MALDI-TOF data processing
MALDI-TOF raw data were imported to R, Version 4.1.0 (R-Core-Team, 2022) and processed using R packages MALDIquantForeign, Version 0.12 (Gibb, 2015) and MALDIquant, Version 1.20 (Gibb & Strimmer, 2012). Spectra were square-root transformed, smoothed using the Savitzky Golay method (Savitzky & Golay, 1964), baseline corrected using the SNIP method (Ryan et al., 1988) and spectra normalized using the TIC method.
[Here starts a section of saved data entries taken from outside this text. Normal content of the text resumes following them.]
-- ==== Sys2Proof/Machine/State.lean ====
section
/-!
DEFINITION. The state of a package: everything spec/ gives the machine, as plain data, and its value after reset.

INVENTORY.md lists every field with the rule that names it. A unit that holds nothing (a core on which nothing was placed, a subgroup that
was never born) is not listed in its table.
-/

namespace Sys2Proof.Machine

/-- A place of global memory: a number that holds the package (for a remote page), the tier and the tier address of one byte (R331, R390). -/
abbrev Loc := Nat

/-- Memory bytes by place, in canonical form: places strictly rising, no byte that is 0, which is what an unlisted byte reads as (R372, log 5). -/
abbrev Mem := List Host.Cell

/-- An image of global memory: the byte of each place and the coherence stamp of the store that wrote it, 0 for a byte no store wrote (R177, log 5). -/
structure VMem where
  bytes : Mem := []
  stamps : Tbl Nat := []
  deriving DecidableEq, Repr

/-- What a live thread waits for at its word (R118, R160). -/
inductive Wait where
  /-- Nothing: the thread is ready. -/
  | none
  /-- `waitk` on a mask (R124). -/
  | knot (k : BitVec 4)
  /-- `bar.wg` (R170). -/
  | barWg
  /-- `bar.cl` on a barrier id (R294). -/
  | barCl (id : BitVec 5)
  /-- `barc.wait` on the object at a generic address (R172). -/
  | barc (addr : Dword)
  /-- A watcher at `poll` with the yield hint, of the location at an address (R150, R162). -/
  | poll (addr : Dword)
  /-- `sleep` until an ETIME (R274). -/
  | sleep (target : Dword)
  /-- `sleepc` until its remaining count, which the thread holds, is 0 (R274). -/
  | sleepc
  /-- `rft` of a continuation before service has signalled (R265). -/
  | signal
  /-- A uniform word: `macq`, `mswap` and the rest, or `migr`, until every live thread stands there (R211, R302). -/
  | uniform
  /-- `macq` behind the owner of the engine (R212). -/
  | owner
  /-- `npost` while the needle ring is full (R236). -/
  | ring
  /-- `bwait` on a batch number (R246). -/
  | batch (n : BitVec 16)
  /-- `cwait` on the chunks of a bitmap (R256). -/
  | chunks (addr : Dword) (mask : Dword)
  /-- A post to a full Orrery queue (R310). -/
  | orrery
  /-- A post to a full tile-task scheduler (R297). -/
  | tiles
  /-- A release at a scope that has not completed (R178, R325, R393). -/
  | release (scope : Nat)
  /-- A request for a unit that a relock of a die holds, or that the FIFOs of the die hold back (R322, R325). -/
  | fifo (die : Nat)
  /-- A remote load, or a remote atomic (`store`), that another package has not answered, at an address, since an ETIME (R393). -/
  | answer (store : Bool) (pkg : Nat) (addr : Dword) (since : Dword)
  /-- Nothing more: a package did not answer a load or a `poll` read within 10 ms, which takes LINKDOWN when its word issues again (R393). -/
  | late (pkg : Nat)
  /-- A precise trap that is not yet taken (R155, R259). -/
  | trapped
  /-- A page fault in fault service (R268). -/
  | service
  /-- A RETIRED or ACCCLAIM trap with the firmware (R270). -/
  | firmware
  /-- The word it waited at has been released while the handler of other members runs: it goes on past the word when the handler ends (R264). -/
  | released
  deriving DecidableEq, Repr

/-- A thread (R19). -/
structure Thread where
  pc : Dword := 0
  /-- v0 to v255; a register that is not listed holds 0 (R20, R37). -/
  v : Tbl Word := []
  tstat : Word := 0
  est : Word := 0
  batch : BitVec 16 := 0
  /-- Local thread id and work-item coordinates (R14, R23). -/
  lid : Word := 0
  x : Nat := 0
  y : Nat := 0
  z : Nat := 0
  /-- Work-item linear id (R14). -/
  wid : Dword := 0
  wait : Wait := .none
  /-- Arrival record: object and sense (R171). -/
  arrival : Option (Dword × Bool) := Option.none
  /-- A `sleepc` in course: the PC of its word and the cycles left (R274). -/
  slept : Option (Dword × Nat) := Option.none
  /-- The code images whose count the thread has joined, by their address (R304). -/
  images : List Dword := []
  /-- Posts whose command has joined its batch and waits for an entry of a full queue: the command, by the PC of the word (R296, R310). -/
  posts : Tbl Nat := []
  /-- PC, in the other form, of the last transit point passed, and instructions since (R263). -/
  twin : Dword := 0
  since : Nat := 0
  /-- The count of the row's words at the thread's last issue (R160), and the core cycle since which it has been ready without issuing (R161). -/
  lastIssue : Nat := 0
  readyAt : Nat := 0
  /-- The core cycle of the thread's last issue, by which the two rows of a core are ordered (R165). -/
  lastAt : Nat := 0
  deriving DecidableEq, Repr

/-- The latch entries of one lane; `none` is an entry whose valid bit is clear (R24). -/
structure Latch where
  p0 : Option Dword := none
  p1 : Option Dword := none
  p2 : Option Dword := none
  p3 : Option Dword := none
  deriving DecidableEq, Repr

/-- A trap that was raised and is not yet taken, with what its frame will say (R258, R261). -/
structure Trap where
  cause : BitVec 8
  detail : BitVec 8 := 0
  aux : Word := 0
  pc : Dword := 0
  mask : Dword := 0
  addr : Dword := 0
  word : Word := 0
  kind : BitVec 2 := 0
  svc : Bool := false
  /-- Its number among the precise traps and page faults of its subgroup, in the order raised (R259). -/
  order : Nat := 0
  deriving DecidableEq, Repr

/-- A handler that runs (R257, R264, R269). -/
structure Handler where
  mask : Dword := 0
  frame : Dword := 0
  cause : BitVec 8 := 0
  /-- The handler is a continuation, at user level; `signalled`: service has ended; `fault`: the trap in service. -/
  cont : Bool := false
  signalled : Bool := false
  /-- The latch ring saved at entry (R27, R260). -/
  ring : Tbl Latch := []
  /-- The group that held that ring, and what its threads had left of a `sleepc` (R27, R274). -/
  kept : Option (Dword × Nat) := none
  slept : Tbl (Dword × Nat) := []
  /-- The scratchpad offset of the counted barrier of a continuation (R269). -/
  bar : Nat := 0
  deriving DecidableEq, Repr

/-- A subgroup in a slot (R11, R19). -/
structure Sub where
  wg : Nat := 0
  index : Nat := 0
  core : Nat := 0
  row : Nat := 0
  slot : Nat := 0
  threads : Tbl Thread := []
  /-- s0 to s111 and k0 to k11; a register that is not listed holds 0. -/
  s : Tbl Word := []
  k : Tbl Dword := []
  wbase : BitVec 8 := 0
  /-- SSTAT without MOWN, which is the engine's (R32). -/
  sstat : Word := 0
  fen : Word := 0
  rngKey : Dword := 0
  rngStream : Dword := 0
  rngPos : BitVec 40 := 0
  rngDraw : BitVec 24 := 0
  ring : Tbl Latch := []
  /-- The members whose group finds the ring as it is when it issues next, and the cycles of its run so far: after `rft`, a swap or a restore (R27, R276). -/
  kept : Option (Dword × Nat) := none
  /-- That group goes on before every other of its row: a swap or a checkpoint stopped it between two switch points (R276, R280). -/
  first : Bool := false
  /-- The sample register: CYC, SCYC, ETIME (R320). -/
  smpCyc : Dword := 0
  smpScyc : Dword := 0
  smpEtime : Dword := 0
  /-- Dynamic priority, back-off step, and the mark of `yield` (R160, R162). -/
  dp : Nat := 128
  dec : Nat := 1
  yielded : Bool := false
  /-- Precise traps in the order raised, and asynchronous traps in the order they came (R259, R272). -/
  traps : List Trap := []
  asyncs : List Trap := []
  /-- Page faults in fault service (R268). -/
  service : List Trap := []
  /-- Precise traps and page faults raised so far (R259). -/
  raised : Nat := 0
  handler : Option Handler := none
  halted : Bool := false
  /-- The sticky Orrery and pre-emption marks of the subgroup: MERR of `ostat` (R315) and a PREEMPT notice that is not yet answered (R273). -/
  merr : Bool := false
  noticed : Bool := false
  /-- Loads whose data has not been counted as arrived (R141). -/
  inflight : Nat := 0
  /-- What releases of the subgroup at sg have published (R175, R178). -/
  image : VMem := {}
  deriving DecidableEq, Repr

/-- Where the row stands in the slot counters: the class of the slot in course (R382). -/
abbrev SlotClass := BitVec 4

/-- An `xsel` whose successor has not issued: its word and PC, the member each lane reads, and the lanes whose selector was a stale latch (R127). -/
structure Xsel where
  word : Word := 0
  pc : Dword := 0
  sel : Tbl Word := []
  stale : Dword := 0
  deriving DecidableEq, Repr

/-- A lane row (R25, R157, R160). -/
structure Row where
  /-- The issuing group: subgroup and members; `none` before the first choice and after the group has gone. -/
  issuing : Option (Nat × Dword) := none
  /-- The word in course, as fetched: the instruction register. -/
  word : Word := 0
  /-- The row stands at a switch point (R25). -/
  atSwitch : Bool := true
  /-- The MODE in effect on this row (R28). -/
  mode : BitVec 2 := 2
  xsel : Option Xsel := none
  /-- Core cycle at which the present path began its run, and whether FAIR_T has expired on it (R122, R161). -/
  runAt : Nat := 0
  /-- Words issued on the row, by which the age of a candidate is told (R160, log 7). -/
  issued : Nat := 0
  fairOut : Bool := false
  /-- Slot counters 1 to 9 of R382; NOSG is what they leave of SLOTS, which the rows of a domain have in common. -/
  counts : Tbl Dword := []
  /-- The class of the slot in course, once the row has used it, and the classes of the further slots that the row is held for (R26, R166, R276, R382). -/
  spent : Option SlotClass := none
  held : List SlotClass := []
  deriving DecidableEq, Repr

/-- An exact value of the matrix engine: a finite value as a whole number of units, an infinity (`neg`), or NaN (R220). The unit is 2^-160 for a weight or an
activation and 2^-320 for a product or a partial sum. -/
inductive Exact where
  | fin (m : Int)
  | inf (neg : Bool)
  | nan
  deriving DecidableEq, Repr

/-- A weight plane (R210, R217): `w` lists the weights that are not zero under column × 65536 + logical row. -/
structure Plane where
  valid : Bool := false
  /-- The load met an uncorrectable error (R218, R225). -/
  failed : Bool := false
  w : Tbl Exact := []
  wfmt : BitVec 4 := 0
  kr : Nat := 0
  nc : Nat := 0
  spar : BitVec 2 := 0
  /-- Metadata byte of physical row i of column n at n × 256 + i. -/
  pos : Tbl Byte := []
  /-- The lc2 magnitude table: entry i, where a table load has set one; the others are those of R73. -/
  lc2 : Tbl (BitVec 16) := []
  /-- The table load met an uncorrectable error (R225). -/
  lc2Bad : Bool := false
  /-- The plane's own storage met one since its load (R225, R343). -/
  bad : Bool := false
  deriving DecidableEq, Repr

/-- An accumulator tile: element (r, n) at 64 r + n (R210). OPEN is CPOS ≠ 0. -/
structure Tile where
  used : Bool := false
  cpos : Nat := 0
  acc : Tbl Word := []
  part : Tbl Exact := []
  deriving DecidableEq, Repr

/-- The matrix engine of a core (R210, R212, R223, R226). -/
structure Engine where
  active : Plane := {}
  shadow : Plane := {}
  tiles : Tbl Tile := []
  nan : Bool := false
  ovf : Bool := false
  merr : Bool := false
  owner : Option Nat := none
  queue : List Nat := []
  wctx : Nat := 0
  actx : Nat := 0
  /-- Commands of the engine that count as running, by their number in State.cmds (R214). -/
  running : List Nat := []
  /-- The tile task that holds the engine (R298). -/
  task : Option Nat := none
  deriving DecidableEq, Repr

/-- A tensor address generator (R231, R234). -/
structure Gen where
  bound : Bool := false
  handle : BitVec 16 := 0
  base : Dword := 0
  ext : List Nat := []
  str : List Int := []
  fmt : Nat := 0
  swz : Nat := 0
  c : List Nat := []
  deriving DecidableEq, Repr

/-- A needle (R231). -/
structure Needle where
  n : Tbl Dword := []
  pc : Nat := 0
  gens : Tbl Gen := []
  promise : Dword := 0
  /-- The command it runs: workgroup and ring slot. -/
  cmd : Option (Nat × Nat) := none
  /-- The fault code it is stopped at (R251). -/
  stopped : Option (BitVec 8) := none
  /-- It waits at `n.wait` on an object for a sense (R247). -/
  waiting : Option (Dword × Bool) := none
  /-- What the command has written to global memory so far (R181). -/
  writes : VMem := {}
  /-- The word in course, as fetched. -/
  word : Word := 0
  /-- It has performed a word in this cycle (the model's own). -/
  spent : Bool := false
  deriving DecidableEq, Repr

/-- A translation a TLB holds: context, first virtual byte, log2 of the page size, and the leaf entry with its local tier address (R340). -/
structure TlbEnt where
  ctx : Nat
  va : Nat
  log : Nat
  leaf : Dword
  deriving DecidableEq, Repr

/-- What a core keeps of a context that is not running on it (R276, R28, R161). -/
structure CoreCtx where
  mode : BitVec 2 := 0
  fairT : BitVec 16 := 4096
  /-- Ownership of the matrix engine and its queue (R229). -/
  owner : Option Nat := none
  queue : List Nat := []
  deriving DecidableEq, Repr

/-- An opaque record of a matrix save area that was written (R228): the context and core it belongs to, the part of the slot (0 and 1 the planes, 2 + t the extension
of tile t), the free value its bytes begin with, and what it holds. -/
structure Opaque where
  key : Nat := 0
  part : Nat := 0
  draw : Nat := 0
  plane : Plane := {}
  ext : Tbl Exact := []
  deriving DecidableEq, Repr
Repeated measurements were averaged by using mean intensities. Peak picking was carried out using a signal to noise ratio (SNR) of 12 and a half window size of 13. Mass peaks smaller than a SNR of 12 were however retained, if they occurred in other mass spectra as long as these were larger than a SNR value of 1.75, which is assumed as a lower detection limit. Repeated peak binning was carried out to align homologous mass peaks. Resulting data was Hellinger transformed (Legendre & Gallagher, 2001) and used for further analyses.
Usage notes
Data was processed in R. Mass spectrometry data can be imported to R using the Package MaldiQuantForeign and further be processed using the package MaldiQuant.
Gibb, S. (2015). MALDIquantForeign: Import/Export routines for MALDIquant. A package for R. https://CRAN.R-project.org/package=MALDIquantForeign
Gibb, S., and Strimmer, Korbinian (2012). MALDIquant: Quantitative Analysis of Mass Spectrometry Data. Bioinformatics 28, 2270--2271. DOI: 10.1093/bioinformatics/bts447.